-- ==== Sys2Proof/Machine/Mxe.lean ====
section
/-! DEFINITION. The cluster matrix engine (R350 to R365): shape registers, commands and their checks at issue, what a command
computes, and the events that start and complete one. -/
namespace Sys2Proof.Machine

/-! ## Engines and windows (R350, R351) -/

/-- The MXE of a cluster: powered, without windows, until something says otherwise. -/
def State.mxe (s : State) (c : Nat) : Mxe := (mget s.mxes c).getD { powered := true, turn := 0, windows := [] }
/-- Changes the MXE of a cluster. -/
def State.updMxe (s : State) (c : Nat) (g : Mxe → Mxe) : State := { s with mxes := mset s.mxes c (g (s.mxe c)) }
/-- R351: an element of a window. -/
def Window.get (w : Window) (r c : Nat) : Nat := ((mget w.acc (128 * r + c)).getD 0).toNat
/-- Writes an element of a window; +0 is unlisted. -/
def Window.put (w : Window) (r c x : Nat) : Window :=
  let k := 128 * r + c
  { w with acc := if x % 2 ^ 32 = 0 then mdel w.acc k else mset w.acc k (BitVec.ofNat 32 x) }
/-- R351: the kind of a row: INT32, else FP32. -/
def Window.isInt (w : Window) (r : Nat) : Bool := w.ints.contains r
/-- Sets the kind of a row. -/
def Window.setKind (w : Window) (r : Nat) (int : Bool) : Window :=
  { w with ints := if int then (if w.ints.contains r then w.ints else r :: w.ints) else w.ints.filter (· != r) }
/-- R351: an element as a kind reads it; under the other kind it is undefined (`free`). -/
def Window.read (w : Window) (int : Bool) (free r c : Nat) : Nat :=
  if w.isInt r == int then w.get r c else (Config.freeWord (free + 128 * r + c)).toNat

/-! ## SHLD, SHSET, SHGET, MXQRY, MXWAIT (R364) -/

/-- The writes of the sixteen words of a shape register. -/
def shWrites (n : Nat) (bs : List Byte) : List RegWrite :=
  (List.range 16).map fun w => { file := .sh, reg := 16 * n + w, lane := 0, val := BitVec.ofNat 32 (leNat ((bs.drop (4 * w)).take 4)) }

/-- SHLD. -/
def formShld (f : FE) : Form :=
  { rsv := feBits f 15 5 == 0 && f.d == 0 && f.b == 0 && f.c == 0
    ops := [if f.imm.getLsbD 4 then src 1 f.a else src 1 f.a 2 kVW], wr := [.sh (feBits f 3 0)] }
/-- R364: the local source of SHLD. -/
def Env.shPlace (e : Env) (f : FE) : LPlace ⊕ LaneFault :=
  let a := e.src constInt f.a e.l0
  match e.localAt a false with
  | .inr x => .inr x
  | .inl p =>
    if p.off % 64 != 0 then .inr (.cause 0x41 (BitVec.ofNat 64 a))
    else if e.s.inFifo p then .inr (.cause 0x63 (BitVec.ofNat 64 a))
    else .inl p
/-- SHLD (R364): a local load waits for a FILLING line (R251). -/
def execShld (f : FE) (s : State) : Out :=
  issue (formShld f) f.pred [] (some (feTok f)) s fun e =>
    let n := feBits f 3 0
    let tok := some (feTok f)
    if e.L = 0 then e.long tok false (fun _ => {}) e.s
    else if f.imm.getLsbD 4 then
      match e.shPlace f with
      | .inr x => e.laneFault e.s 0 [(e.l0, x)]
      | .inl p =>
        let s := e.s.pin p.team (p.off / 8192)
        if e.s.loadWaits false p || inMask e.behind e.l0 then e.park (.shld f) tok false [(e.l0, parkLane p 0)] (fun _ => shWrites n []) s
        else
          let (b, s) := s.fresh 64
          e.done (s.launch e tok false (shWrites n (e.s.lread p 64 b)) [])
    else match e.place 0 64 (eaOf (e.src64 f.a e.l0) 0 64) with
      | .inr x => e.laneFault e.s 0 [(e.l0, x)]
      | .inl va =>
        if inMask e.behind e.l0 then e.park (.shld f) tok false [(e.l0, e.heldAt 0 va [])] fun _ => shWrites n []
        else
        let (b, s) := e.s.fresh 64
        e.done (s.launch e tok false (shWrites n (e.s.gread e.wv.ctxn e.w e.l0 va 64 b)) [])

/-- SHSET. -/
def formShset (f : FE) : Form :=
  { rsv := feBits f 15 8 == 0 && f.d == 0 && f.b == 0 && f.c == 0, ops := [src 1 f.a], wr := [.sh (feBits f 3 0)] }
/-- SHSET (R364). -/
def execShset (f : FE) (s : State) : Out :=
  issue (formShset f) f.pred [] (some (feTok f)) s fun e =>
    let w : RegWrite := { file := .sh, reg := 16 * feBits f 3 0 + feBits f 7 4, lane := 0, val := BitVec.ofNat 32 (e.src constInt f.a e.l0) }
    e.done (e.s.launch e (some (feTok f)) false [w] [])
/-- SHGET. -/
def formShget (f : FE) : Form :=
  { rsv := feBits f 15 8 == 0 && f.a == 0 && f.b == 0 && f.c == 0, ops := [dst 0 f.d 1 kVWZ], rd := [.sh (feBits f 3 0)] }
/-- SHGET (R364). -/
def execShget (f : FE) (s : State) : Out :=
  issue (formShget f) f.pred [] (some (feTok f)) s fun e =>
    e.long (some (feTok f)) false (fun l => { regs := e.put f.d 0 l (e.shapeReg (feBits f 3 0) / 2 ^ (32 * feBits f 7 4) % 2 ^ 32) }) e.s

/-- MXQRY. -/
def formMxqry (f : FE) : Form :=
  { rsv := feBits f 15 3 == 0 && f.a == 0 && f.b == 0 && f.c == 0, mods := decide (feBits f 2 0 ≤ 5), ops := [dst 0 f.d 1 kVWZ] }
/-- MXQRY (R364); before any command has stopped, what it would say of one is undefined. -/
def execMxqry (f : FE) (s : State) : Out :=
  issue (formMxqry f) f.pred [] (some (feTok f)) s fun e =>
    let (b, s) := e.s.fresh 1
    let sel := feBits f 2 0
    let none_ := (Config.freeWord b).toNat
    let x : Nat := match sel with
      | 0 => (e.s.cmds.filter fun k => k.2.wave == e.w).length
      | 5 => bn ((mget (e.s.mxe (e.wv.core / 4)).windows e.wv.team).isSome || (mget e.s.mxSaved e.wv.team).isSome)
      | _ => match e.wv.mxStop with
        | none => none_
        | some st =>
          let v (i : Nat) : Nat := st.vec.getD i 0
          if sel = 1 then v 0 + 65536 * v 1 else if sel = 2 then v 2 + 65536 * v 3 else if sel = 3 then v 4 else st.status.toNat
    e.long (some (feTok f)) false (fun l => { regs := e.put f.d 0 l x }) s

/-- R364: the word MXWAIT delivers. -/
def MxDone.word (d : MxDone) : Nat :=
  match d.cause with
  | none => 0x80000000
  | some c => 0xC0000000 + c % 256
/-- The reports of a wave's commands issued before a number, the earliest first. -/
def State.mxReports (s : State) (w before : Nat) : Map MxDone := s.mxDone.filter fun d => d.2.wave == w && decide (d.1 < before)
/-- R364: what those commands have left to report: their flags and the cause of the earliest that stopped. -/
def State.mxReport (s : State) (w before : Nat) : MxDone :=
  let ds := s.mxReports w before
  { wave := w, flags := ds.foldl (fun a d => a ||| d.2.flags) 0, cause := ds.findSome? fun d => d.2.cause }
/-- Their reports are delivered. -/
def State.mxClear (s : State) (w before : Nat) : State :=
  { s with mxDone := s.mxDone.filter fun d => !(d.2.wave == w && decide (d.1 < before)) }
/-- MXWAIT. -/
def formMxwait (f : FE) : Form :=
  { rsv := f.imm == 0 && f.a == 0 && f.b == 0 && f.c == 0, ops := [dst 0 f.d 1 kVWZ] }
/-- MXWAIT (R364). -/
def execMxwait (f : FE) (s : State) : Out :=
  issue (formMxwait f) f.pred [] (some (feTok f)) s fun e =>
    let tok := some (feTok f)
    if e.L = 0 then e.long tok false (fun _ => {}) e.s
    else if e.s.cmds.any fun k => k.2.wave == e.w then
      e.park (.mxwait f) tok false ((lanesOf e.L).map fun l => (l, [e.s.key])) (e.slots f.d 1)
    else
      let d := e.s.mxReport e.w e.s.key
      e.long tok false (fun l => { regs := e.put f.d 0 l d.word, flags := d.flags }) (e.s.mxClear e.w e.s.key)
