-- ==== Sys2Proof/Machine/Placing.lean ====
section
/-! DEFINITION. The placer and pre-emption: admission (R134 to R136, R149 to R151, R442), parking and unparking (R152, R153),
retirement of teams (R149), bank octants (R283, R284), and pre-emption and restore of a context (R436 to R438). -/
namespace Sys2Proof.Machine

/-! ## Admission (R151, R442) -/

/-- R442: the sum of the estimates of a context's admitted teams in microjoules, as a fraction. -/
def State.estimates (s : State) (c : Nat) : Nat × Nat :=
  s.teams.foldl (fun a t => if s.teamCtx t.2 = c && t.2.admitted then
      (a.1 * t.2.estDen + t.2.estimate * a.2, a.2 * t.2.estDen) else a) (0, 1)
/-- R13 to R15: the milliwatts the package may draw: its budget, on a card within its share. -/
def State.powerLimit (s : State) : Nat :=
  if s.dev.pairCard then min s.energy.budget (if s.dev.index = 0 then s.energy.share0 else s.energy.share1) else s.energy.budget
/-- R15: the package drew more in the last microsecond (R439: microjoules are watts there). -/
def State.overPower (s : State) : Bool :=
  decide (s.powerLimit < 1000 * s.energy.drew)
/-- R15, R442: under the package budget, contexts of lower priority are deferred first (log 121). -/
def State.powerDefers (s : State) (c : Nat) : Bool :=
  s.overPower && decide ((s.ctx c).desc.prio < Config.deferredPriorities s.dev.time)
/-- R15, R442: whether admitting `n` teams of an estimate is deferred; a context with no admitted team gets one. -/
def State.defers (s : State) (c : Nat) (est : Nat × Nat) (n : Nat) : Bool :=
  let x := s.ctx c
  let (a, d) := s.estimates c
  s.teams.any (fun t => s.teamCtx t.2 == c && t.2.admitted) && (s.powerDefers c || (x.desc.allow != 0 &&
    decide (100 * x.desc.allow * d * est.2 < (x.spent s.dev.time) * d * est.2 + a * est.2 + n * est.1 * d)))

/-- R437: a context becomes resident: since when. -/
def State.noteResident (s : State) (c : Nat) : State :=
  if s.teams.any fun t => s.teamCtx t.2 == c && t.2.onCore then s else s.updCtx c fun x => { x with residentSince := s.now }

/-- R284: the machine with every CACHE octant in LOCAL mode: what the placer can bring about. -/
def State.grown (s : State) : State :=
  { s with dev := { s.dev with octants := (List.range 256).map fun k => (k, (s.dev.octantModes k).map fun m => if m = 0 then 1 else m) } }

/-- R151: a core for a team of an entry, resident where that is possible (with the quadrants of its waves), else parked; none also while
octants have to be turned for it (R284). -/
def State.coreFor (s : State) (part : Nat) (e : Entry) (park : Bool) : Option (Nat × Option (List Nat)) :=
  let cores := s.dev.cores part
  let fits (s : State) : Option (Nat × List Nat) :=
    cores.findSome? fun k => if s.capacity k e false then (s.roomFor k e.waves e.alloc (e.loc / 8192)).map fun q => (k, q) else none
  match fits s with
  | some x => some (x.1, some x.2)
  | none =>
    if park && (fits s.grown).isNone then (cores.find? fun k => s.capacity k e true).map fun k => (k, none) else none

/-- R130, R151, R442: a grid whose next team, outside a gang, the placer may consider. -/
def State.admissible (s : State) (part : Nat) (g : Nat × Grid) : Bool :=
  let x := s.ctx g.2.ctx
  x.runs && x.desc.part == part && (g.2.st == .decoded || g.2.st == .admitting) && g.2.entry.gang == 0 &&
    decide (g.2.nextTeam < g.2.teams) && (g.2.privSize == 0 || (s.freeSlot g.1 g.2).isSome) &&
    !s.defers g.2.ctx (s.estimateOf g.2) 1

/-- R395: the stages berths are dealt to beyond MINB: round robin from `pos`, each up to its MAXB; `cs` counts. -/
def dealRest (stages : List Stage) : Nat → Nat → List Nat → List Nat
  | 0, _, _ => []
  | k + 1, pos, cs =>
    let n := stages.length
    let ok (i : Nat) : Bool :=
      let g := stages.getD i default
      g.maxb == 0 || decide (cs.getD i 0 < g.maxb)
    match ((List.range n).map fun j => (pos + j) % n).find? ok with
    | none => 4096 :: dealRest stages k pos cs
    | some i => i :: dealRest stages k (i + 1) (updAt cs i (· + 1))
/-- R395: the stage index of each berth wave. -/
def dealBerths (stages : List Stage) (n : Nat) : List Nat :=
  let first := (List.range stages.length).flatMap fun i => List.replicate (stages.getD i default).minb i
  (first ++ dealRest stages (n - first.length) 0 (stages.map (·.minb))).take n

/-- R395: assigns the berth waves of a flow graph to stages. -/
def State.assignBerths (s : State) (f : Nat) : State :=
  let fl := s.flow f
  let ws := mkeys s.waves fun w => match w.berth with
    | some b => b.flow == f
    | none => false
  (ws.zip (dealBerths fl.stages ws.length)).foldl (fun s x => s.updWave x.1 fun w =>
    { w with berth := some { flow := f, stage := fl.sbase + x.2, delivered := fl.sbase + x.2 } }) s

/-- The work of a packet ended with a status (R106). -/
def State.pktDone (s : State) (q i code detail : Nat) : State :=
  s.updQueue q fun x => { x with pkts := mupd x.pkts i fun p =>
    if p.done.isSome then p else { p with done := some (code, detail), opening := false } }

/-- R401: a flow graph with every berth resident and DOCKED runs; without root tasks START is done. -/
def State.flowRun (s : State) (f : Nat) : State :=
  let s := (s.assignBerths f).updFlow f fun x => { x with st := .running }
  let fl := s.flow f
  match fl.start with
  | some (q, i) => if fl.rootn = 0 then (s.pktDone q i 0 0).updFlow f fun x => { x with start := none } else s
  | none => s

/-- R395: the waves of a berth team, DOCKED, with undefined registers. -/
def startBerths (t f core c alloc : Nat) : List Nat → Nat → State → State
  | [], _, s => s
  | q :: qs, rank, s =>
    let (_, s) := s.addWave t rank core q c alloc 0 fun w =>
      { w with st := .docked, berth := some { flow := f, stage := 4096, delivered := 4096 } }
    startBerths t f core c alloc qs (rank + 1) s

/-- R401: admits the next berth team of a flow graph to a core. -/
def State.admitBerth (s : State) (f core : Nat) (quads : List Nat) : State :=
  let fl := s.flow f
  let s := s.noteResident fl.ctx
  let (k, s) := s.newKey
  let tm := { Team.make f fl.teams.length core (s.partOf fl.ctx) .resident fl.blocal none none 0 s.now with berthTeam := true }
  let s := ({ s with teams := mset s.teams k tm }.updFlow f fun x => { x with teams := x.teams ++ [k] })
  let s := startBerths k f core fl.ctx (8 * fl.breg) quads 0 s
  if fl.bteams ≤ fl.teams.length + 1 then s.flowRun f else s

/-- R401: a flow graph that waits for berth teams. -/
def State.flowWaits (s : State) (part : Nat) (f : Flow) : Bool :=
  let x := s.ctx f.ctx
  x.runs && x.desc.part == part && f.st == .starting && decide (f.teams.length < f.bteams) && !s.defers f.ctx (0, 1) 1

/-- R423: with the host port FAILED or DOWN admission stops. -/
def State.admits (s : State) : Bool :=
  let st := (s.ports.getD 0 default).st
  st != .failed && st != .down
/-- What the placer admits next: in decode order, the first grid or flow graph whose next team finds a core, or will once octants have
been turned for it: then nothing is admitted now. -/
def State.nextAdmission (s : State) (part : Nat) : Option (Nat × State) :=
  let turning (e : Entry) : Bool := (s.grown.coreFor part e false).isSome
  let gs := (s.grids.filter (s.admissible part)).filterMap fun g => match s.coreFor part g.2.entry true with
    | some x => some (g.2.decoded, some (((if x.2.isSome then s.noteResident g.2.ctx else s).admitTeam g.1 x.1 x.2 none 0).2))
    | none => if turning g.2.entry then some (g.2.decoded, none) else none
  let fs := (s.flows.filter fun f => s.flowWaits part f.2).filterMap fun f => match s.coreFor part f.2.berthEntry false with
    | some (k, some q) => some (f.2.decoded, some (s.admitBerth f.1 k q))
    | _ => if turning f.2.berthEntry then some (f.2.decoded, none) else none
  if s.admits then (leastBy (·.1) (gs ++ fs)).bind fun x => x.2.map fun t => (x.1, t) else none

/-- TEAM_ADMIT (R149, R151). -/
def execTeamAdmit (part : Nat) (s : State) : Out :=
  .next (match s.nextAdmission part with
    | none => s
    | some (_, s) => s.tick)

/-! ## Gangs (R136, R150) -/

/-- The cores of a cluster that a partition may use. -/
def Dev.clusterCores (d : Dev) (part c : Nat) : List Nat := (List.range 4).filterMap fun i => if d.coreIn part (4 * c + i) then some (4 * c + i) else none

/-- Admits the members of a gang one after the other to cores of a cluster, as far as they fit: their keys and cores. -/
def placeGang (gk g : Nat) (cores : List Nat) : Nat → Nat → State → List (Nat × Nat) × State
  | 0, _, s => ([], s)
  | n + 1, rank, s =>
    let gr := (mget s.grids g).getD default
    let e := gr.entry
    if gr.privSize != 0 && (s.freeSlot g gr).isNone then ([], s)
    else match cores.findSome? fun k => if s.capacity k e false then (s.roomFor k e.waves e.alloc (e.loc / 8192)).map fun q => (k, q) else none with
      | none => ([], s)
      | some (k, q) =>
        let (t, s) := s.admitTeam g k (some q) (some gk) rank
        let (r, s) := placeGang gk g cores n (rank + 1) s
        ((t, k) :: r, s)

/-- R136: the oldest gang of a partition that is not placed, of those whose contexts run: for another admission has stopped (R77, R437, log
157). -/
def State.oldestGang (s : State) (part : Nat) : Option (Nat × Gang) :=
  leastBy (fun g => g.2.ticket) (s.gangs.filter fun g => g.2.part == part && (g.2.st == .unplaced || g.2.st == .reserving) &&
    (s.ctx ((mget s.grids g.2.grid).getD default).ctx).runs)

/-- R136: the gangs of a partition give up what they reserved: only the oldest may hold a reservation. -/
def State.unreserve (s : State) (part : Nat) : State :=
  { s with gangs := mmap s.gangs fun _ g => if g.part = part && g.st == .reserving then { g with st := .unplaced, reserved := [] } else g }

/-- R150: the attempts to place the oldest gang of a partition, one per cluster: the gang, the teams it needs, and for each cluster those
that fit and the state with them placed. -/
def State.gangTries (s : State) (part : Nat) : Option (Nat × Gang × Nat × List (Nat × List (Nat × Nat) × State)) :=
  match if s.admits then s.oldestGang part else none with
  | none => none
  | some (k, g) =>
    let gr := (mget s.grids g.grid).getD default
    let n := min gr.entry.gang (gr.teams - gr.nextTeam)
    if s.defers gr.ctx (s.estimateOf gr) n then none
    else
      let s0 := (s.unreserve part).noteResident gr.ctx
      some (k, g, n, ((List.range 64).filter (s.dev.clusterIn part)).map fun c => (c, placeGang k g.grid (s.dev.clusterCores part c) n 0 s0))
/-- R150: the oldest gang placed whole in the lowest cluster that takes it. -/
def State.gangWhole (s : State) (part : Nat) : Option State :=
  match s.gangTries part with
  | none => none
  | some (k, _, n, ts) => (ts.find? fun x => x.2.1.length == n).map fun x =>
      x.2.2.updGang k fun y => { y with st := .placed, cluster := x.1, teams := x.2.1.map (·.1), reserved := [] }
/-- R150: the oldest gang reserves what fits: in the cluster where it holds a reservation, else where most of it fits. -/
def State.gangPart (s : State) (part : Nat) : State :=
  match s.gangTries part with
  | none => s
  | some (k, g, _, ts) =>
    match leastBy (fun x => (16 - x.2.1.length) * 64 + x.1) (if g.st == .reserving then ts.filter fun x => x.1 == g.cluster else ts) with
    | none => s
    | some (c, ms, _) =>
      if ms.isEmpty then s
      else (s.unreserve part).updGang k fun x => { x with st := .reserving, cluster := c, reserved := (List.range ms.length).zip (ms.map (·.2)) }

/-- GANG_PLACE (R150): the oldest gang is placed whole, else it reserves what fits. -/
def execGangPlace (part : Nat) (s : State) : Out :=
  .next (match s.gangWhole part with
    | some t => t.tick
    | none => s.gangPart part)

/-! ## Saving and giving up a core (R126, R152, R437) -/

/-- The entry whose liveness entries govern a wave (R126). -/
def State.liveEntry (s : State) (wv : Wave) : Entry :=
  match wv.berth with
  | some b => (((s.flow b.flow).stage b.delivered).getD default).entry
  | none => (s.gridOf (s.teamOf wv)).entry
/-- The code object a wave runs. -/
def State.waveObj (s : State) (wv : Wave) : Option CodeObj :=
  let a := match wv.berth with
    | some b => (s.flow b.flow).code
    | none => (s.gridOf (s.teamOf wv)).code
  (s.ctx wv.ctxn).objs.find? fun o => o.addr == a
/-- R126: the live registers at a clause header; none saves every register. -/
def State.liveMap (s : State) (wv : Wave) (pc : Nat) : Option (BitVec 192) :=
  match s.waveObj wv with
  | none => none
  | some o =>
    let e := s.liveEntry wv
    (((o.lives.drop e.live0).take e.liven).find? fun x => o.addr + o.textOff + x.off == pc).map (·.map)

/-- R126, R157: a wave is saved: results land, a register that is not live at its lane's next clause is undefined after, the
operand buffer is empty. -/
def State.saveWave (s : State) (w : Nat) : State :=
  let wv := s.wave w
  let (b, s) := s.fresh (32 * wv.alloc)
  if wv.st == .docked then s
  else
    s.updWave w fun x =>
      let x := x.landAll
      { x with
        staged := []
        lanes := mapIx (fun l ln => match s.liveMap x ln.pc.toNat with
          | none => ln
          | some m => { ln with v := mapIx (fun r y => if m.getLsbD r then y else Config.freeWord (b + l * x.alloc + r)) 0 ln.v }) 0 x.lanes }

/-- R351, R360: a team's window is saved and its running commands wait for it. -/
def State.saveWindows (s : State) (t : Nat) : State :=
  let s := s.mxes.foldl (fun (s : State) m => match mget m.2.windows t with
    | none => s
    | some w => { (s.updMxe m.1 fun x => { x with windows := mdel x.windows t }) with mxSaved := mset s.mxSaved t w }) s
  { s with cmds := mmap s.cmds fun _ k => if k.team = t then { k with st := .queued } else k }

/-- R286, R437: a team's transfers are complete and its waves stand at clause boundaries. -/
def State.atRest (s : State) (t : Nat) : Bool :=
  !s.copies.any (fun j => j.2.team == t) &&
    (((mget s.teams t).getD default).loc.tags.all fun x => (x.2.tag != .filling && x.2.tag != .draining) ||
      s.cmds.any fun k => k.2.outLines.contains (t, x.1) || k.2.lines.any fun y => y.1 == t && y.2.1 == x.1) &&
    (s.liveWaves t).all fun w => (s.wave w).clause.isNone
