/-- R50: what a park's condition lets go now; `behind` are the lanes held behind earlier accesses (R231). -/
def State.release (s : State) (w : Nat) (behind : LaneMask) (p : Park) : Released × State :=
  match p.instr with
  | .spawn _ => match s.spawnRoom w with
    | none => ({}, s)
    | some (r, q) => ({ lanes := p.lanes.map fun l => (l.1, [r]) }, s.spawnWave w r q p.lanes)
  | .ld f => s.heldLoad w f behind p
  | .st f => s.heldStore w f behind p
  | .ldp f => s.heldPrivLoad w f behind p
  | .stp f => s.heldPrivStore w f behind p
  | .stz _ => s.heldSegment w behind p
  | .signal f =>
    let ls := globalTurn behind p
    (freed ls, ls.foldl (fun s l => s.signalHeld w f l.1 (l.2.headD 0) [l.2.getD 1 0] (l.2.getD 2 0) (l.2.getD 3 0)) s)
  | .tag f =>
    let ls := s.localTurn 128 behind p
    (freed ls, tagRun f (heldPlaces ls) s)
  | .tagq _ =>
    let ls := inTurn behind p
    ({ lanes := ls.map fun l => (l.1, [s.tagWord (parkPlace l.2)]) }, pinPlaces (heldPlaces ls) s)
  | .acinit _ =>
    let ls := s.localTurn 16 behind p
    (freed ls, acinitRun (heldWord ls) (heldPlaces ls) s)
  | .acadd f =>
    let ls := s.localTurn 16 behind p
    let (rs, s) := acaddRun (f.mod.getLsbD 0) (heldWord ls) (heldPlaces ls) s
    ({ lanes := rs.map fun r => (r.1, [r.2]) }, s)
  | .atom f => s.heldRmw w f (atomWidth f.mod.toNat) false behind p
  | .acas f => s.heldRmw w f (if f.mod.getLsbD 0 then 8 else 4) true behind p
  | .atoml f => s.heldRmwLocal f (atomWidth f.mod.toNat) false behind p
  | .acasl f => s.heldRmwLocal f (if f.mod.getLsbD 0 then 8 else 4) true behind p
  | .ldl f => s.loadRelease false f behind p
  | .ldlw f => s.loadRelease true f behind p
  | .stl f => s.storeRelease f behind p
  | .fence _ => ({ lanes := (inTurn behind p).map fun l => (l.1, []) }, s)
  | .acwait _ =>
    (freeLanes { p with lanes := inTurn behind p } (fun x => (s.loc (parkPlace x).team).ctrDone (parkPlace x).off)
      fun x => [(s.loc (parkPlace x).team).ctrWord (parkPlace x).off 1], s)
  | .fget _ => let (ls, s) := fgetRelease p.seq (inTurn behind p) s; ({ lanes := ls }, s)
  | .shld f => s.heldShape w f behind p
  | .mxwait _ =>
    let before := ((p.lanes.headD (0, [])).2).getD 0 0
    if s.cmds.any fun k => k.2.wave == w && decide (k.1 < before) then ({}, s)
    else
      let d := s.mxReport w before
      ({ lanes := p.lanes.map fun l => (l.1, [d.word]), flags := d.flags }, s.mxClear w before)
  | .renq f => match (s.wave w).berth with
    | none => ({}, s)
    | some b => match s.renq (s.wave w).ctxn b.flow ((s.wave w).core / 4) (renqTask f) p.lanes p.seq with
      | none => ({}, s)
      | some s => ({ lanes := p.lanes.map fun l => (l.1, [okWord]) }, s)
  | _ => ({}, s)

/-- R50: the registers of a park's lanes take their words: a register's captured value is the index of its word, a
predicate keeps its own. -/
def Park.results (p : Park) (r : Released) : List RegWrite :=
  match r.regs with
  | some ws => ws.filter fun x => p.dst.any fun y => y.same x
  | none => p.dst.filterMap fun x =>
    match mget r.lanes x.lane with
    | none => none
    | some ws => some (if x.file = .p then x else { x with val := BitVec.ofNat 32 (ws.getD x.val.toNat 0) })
══════════
## Work to be completed
Reproduce word for word only the first line of the listing above and each line after it through the line with "def Window.get (w".

## Exercise solution
-- ==== Sys2Proof/Machine/Mxe.lean ====
section
/-! DEFINITION. The cluster matrix engine (R350 to R365): shape registers, commands and their checks at issue, what a command
computes, and the events that start and complete one. -/
namespace Sys2Proof.Machine

/-! ## Engines and windows (R350, R351) -/

/-- The MXE of a cluster: powered, without windows, until something says otherwise. -/
def State.mxe (s : State) (c : Nat) : Mxe := (mget s.mxes c).getD { powered := true, turn := 0, windows := [] }
/-- Changes the MXE of a cluster. -/
def State.updMxe (s : State) (c : Nat) (g : Mxe → Mxe) : State := { s with mxes := mset s.mxes c (g (s.mxe c)) }
/-- R351: an element of a window. -/
def Window.get (w : Window) (r c : Nat) : Nat := ((mget w.acc (128 * r + c)).getD 0).toNat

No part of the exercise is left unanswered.